Every line containing "rateOf" should be identified and copied from the data below.

▶ _Records to process_
== == ==
/-- LANE_ENABLE: the operator's write of EN to a disabled lane that passes every check takes all fields, but a MAXLEN below 64, clears LOCK
and CALDONE of the port's lanes, and a Pyril lane enters DOWN; one that fails a check is refused whole; a change of another field of an
enabled lane is refused whole; a tenant meets BARK. TRAINING_START on an enabled Ethernet lane with a PMD, not training, sets BUSY, and
otherwise a START is refused and BUSY stays; TRAINING_END ends it, OK or FAIL within TMO ms and TIMEOUT after them, writes the taps of every
member lane only when it was OK, and sets TRDONE. EYE_START on a locked lane with no measurement running sets BUSY, and otherwise START is
refused; EYE_DONE writes the three margins, the last two zero on an NRZ lane, clears BUSY and sets EYEDONE. -/
def Obligations.LanesAreEnabledTrainedAndMeasured : Prop :=
  (∀ (p : Party) (j : Fin 128) (w : Word) (s : State),
     (p.isOp = true → s.lnEn j.val = false → bit w.toNat 31 = true →
       (s.enableOk j.val w.toNat = true → Goes (exec (.laneEnable p j w) s) (fun t =>
         t.lnEn j.val = true ∧ t.fld .lnCfg j.val 30 20 = bits w.toNat 30 20
         ∧ (64 ≤ bits w.toNat 13 0 → t.fld .lnCfg j.val 13 0 = bits w.toNat 13 0 ∧ t.answer = ⟨.ok, []⟩)
         ∧ (bits w.toNat 13 0 < 64 → bits w.toNat 13 0 ≠ s.fld .lnCfg j.val 13 0 →
             t.fld .lnCfg j.val 13 0 = s.fld .lnCfg j.val 13 0 ∧ t.answer = ⟨.denied, []⟩)
         ∧ t.flag .lnStat j.val 31 = false ∧ t.flag .lnStat j.val 29 = false ∧ (bit w.toNat 20 = true → t.pySt j.val = 1)
         ∧ (∀ i, i ≠ j.val → t.reg .lnCfg i = s.reg .lnCfg i)))
       ∧ (s.enableOk j.val w.toNat = false → exec (.laneEnable p j w) s = .next (s.ans .denied [])))
     ∧ (p.isOp = true → s.lnEn j.val = true →
         (bits (s.reg .lnCfg j.val).toNat 30 20 ≠ bits w.toNat 30 20 ∨ bits (s.reg .lnCfg j.val).toNat 13 0 ≠ bits w.toNat 13 0) →
         exec (.laneEnable p j w) s = .next (s.ans .denied []))
     ∧ (∀ n : Fin 512, exec (.laneEnable (.tenant n) j w) s = .next (s.alarm.ans .bark [])))
  ∧ ((∀ (p : Party) (j : Fin 128) (w : Word) (s : State), p.isOp = true → bits w.toNat 31 31 = 1 → bits w.toNat 15 0 ≠ 0 →
     (s.trainBad j.val = false → Goes (exec (.trainingStart p j w) s) (fun t => t.flag .lnTrain j.val 30 = true
       ∧ t.fld .lnTrain j.val 15 0 = bits w.toNat 15 0 ∧ t.answer = ⟨.ok, []⟩ ∧ t.reg .lnTxeq j.val = s.reg .lnTxeq j.val))
     ∧ (s.trainBad j.val = true → exec (.trainingStart p j w) s = .next (s.ans .denied [])))
   ∧ (∀ (j : Fin 128) (r : BitVec 2) (taps : List Word) (s : State), s.flag .lnTrain j.val 30 = true → r ≠ 0 →
     let late : Prop := s.ln.trainAt.rd j.val 0 + 1600000 * s.fld .lnTrain j.val 15 0 ≤ s.fc
     ((late ↔ r = 3) → Goes (exec (.trainingEnd j r taps) s) (fun t => t.flag .lnTrain j.val 30 = false
       ∧ t.fld .lnTrain j.val 29 28 = r.toNat
       ∧ (∀ i, i < s.lnK j.val → t.reg .lnTxeq (j.val + i)
           = (if r = 1 then taps.getD i (s.reg .lnTxeq (j.val + i)) else s.reg .lnTxeq (j.val + i)))
       ∧ t.flag .lnStat j.val 5 = true ∧ t.reg .lnCfg j.val = s.reg .lnCfg j.val))
     ∧ (¬(late ↔ r = 3) → exec (.trainingEnd j r taps) s = .next s)))
  ∧ ((∀ (p : Party) (j : Fin 128) (w : Word) (s : State), p.isOp = true → bits w.toNat 31 31 = 1 → bits w.toNat 7 0 ≠ 0 →
     (s.flag .lnEyectl j.val 30 = false → s.flag .lnStat j.val 31 = true → Goes (exec (.eyeStart p j w) s) (fun t =>
       t.flag .lnEyectl j.val 30 = true ∧ t.fld .lnEyectl j.val 7 0 = bits w.toNat 7 0 ∧ t.answer = ⟨.ok, []⟩))
     ∧ (s.flag .lnEyectl j.val 30 = true ∨ s.flag .lnStat j.val 31 = false → Goes (exec (.eyeStart p j w) s) (fun t =>
       t.flag .lnEyectl j.val 30 = s.flag .lnEyectl j.val 30 ∧ t.answer = ⟨.denied, []⟩
       ∧ t.reg .msAlarm 0 = s.reg .msAlarm 0)))
   ∧ (∀ (j : Fin 128) (m0 m1 m2 : Word) (s : State), s.flag .lnEyectl j.val 30 = true →
     Goes (exec (.eyeDone j m0 m1 m2) s) (fun t => t.reg .lnEye (3 * j.val) = m0
       ∧ t.reg .lnEye (3 * j.val + 1) = (if rateFam (s.rateOf j.val) = 1 then 0 else m1)
       ∧ t.reg .lnEye (3 * j.val + 2) = (if rateFam (s.rateOf j.val) = 1 then 0 else m2)
       ∧ t.flag .lnEyectl j.val 30 = false ∧ t.flag .lnStat j.val 2 = true)))

/-- PLL_LOCK_CHANGE, CALIBRATION_DONE and LOCK_CHANGE: the status bit follows the line, a change of a PLL asserts its source, a change of
LOCK or ALIGN of an enabled lane sets its sticky bit, and one that is no change sets none; a Pyril lane that was UP leaves UP when alignment
is lost. LANE_COUNTER_SNAP: the operator's SNAP copies a lane's 32 counters, as they stood when the fc began, into LN_CNT and takes them
from the live ones; other lanes keep both. -/
def Obligations.LaneStatusAndCounters : Prop :=
  ((∀ (g : Fin 16) (lock : Bool) (s : State), s.flag .lnGcfg g.val 30 ≠ lock → Goes (exec (.pllLockChange g lock) s) (fun t =>
     t.flag .lnGcfg g.val 30 = lock ∧ (∃ c, t.dp.asserting = s.dp.asserting ++ [(640 + g.val, c)])
     ∧ t.reg .lnStat = s.reg .lnStat))
   ∧ (∀ (j : Fin 128) (s : State), (s.portOf j.val).isSome = true → Goes (exec (.calibrationDone j) s) (fun t =>
     t.flag .lnStat j.val 29 = true ∧ (∀ b, b < 32 → b ≠ 29 → t.flag .lnStat j.val b = s.flag .lnStat j.val b)))
   ∧ (∀ (j : Fin 128) (l a : Bool) (s : State), (s.portOf j.val).isSome = true → Goes (exec (.lockChange j l a) s) (fun t =>
     t.flag .lnStat j.val 31 = l ∧ t.flag .lnStat j.val 30 = a
     ∧ t.flag .lnStat j.val 7 = (s.flag .lnStat j.val 7 || (s.flag .lnStat j.val 31 != l))
     ∧ t.flag .lnStat j.val 6 = (s.flag .lnStat j.val 6 || (s.flag .lnStat j.val 30 != a))
     ∧ t.pySt j.val = (if s.pySt j.val = 2 ∧ s.flag .lnStat j.val 30 = true ∧ a = false then 1 else s.pySt j.val)))
   ∧ (∀ (j : Fin 128) (l a : Bool) (s : State), s.portOf j.val = none → exec (.lockChange j l a) s = .next s))
  ∧ (∀ (p : Party) (j : Fin 128) (w : Word) (s : State), p.isOp = true → bits w.toNat 31 31 = 1 →
     Goes (exec (.laneCounterSnap p j w) s) (fun t =>
       (∀ i, i < 32 → t.reg .lnCnt (32 * j.val + i) = s.was.live.rd (32 * j.val + i) 0
         ∧ t.ln.live.rd (32 * j.val + i) 0 = s.ln.live.rd (32 * j.val + i) 0 - s.was.live.rd (32 * j.val + i) 0)
       ∧ (∀ k, k / 32 ≠ j.val → t.reg .lnCnt k = s.reg .lnCnt k ∧ t.ln.live.rd k 0 = s.ln.live.rd k 0)
       ∧ t.answer = ⟨.ok, []⟩))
== == ==
▶ _Your solution_
       ∧ t.reg .lnEye (3 * j.val + 1) = (if rateFam (s.rateOf j.val) = 1 then 0 else m1)
       ∧ t.reg .lnEye (3 * j.val + 2) = (if rateFam (s.rateOf j.val) = 1 then 0 else m2)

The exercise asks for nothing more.